Poucas horas após ter anunciado sua venda para o Grupo Fictor, o Banco Master, do empresário mineiro Daniel Vorcaro, teve sua liquidação extrajudicial decretada pelo Banco Central (BC).
Segundo o Ato do Presidente nº 1.369, com data desta terça-feira (18) a instituição financeira foi liquidada “em razão do comprometimento da situação econômico-financeira da instituição, com deterioração da situação de liquidez, bem como por infringência às normas que disciplinam a atividade bancária e inobservância das determinações do Banco Central do Brasil”. Vorcaro foi preso na noite de segunda-feira (17) no Aeroporto de Guarulhos tentando deixar o país, segundo a Agência Brasil citando fontes da Polícia Federal.
A liquidação do Master é o fim de uma trajetória conturbada do banco. Vorcaro lançou o Master em 2016, com a compra de uma participação no banco Máxima, que já tinha problemas. O Master cresceu aceleradamente a partir de 2020 captando recursos de investidores de varejo por meio de Certificados de Depósito Bancário (CDB). O atrativo era a remuneração elevada dos papéis, bastante superior à média do mercado, e que chegava a 140% dos juros de mercado.
O atrativo, declarado insistentemente no material publicitário do banco, era a proteção do investidor pelo Fundo Garantidor de Créditos (FGC), que garante que depósitos de até R$ 250 mil serão pagos em caso de quebra do banco. A captação cresceu tanto que chegou a representar quase metade dos recursos do FGC.
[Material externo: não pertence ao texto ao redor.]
-- ==== Sys2Proof/Machine/State.lean ====
section
/-! DEFINITION. The state of the device: one record per head link, one per tenant, the device-wide parts, the
register store, the copy of all this that the last tick closure committed (R22, R101), and the queue of commands
that wait. `State.reset` is the device held in reset, before the release of POR_N. -/

namespace Sys2Proof.Machine

/-- Everything the device holds for one head link (R4). -/
structure Link where
  lnk   : LinkLayer
  /-- Status blocks and samples of the last valid head frame (R123, R120, R121). -/
  hs    : HeadStatus
  rx    : RxSamples
  cmd   : Commands
  /-- Command blocks of the last device frame sent (R119, R121, R122, R139). -/
  frame : FrameOut
  met   : Metrology
  bill  : LinkBill
  group : Group
  out   : OutletAlloc
  con   : Contactors
  veh   : Vehicle
  prot  : LinkProt
  tag   : LinkTag
  aux   : Vector AuxChannel 4
  deriving DecidableEq, Repr

/-- An update of covered state that waits for the closure of its tick (R22). -/
inductive Commit where
  /-- A tag transaction on an outlet has ended (R325, R333). -/
  | tagResult (link : LinkId) (path : AuthPath) (outcome : TagOutcome)
  /-- A contract chain's result; whether it is late (R34). -/
  | contract (wait : ContractWait) (late : Bool)
  /-- A signed object's result (R358); whether it is late. -/
  | object (path : ObjectPath) (late : Bool)
  /-- The tests of a root replacement are over (R353). -/
  | rootTest (tenant : TenantId)
  | drkTest
  deriving DecidableEq, Repr

/-- The device. -/
structure Dev where
  pacer   : Pacer
  power   : Power
  host    : HostPort
  regs    : RegStore
  links   : Vector Link 144
  tenants : Vector Tenant 1024
  bill    : Billing
  alloc   : Allocation
  prot    : Protection
  engines : Vector (Option TagTransaction) 24
  svc     : ServiceTag
  sec     : Security
  grid    : Grid
  disp    : Display
  scroll  : Scroll
  keys    : Vector Key 2
  tpo     : Vector TestPulse 2
  s0      : Vector S0Input 4
  cfg     : Configuration
  upd     : Update
  recorder : Recorder
  mem     : Memory
  archive : Archive
  /-- Host session: tenants locked in it (R339). -/
  locked  : List TenantId
  /-- Updates that wait for the closure of this tick, each with its place in photo-finish order (R22, R38). -/
  commits : List (Nat × Commit)
  /-- The model's own field: number of free values drawn so far. It is no state of the device. -/
  fresh   : Nat
  deriving DecidableEq, Repr

/-- The state of the machine: the device as it is now, the device as the last tick closure left it (what a host
read and a device frame show: R22, R101, R122), and the commands that wait, first in, first out. -/
structure State where
  dev     : Dev
  shown   : Dev
  pending : List Instr
  deriving DecidableEq, Repr

/-- Why a command stops the machine with a fault. No command of this device does: every row of the spec's table has
an effect the spec states, and a command whose condition does not hold changes nothing. -/
inductive Fault where
  /-- Raised by no command. It would be safe: the machine stops where the device goes on. -/
  | none
  deriving DecidableEq, Repr

/-- Why a command has no meaning in this model. -/
inductive Refusal where
  /-- Raised by an arm of `exec` whose command has no meaning yet. Safe: the machine stops where the device goes
  on. -/
  | notModelled (mnemonic : String)
  deriving DecidableEq, Repr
Como o dinheiro do Fundo vem dos bancos, os líderes do sistema financeiro manifestaram reservadamente seu desconforto com a situação. Há pouco mais de um ano começou a pressão para que o Master encontrasse uma solução de mercado. Foram várias tentativas. O BTG Pactual se ofereceu para comprar o banco por R$ 1,00 e assumir a gestão dos passivos. Mais tarde, em março de 2025, o Master tentou vender suas atividades para o BRB, banco estadual do Distrito Federal, em uma operação vetada pelo Banco Central.
E na segunda-feira (17) foi anunciada a venda do banco para o grupo Fictor em associação com investidores dos Emirados Árabes Unidos, que prometeram uma capitalização de R$ 3 bilhões para o banco. No entanto, na manhã seguinte o Master sofreu a intervenção do BC.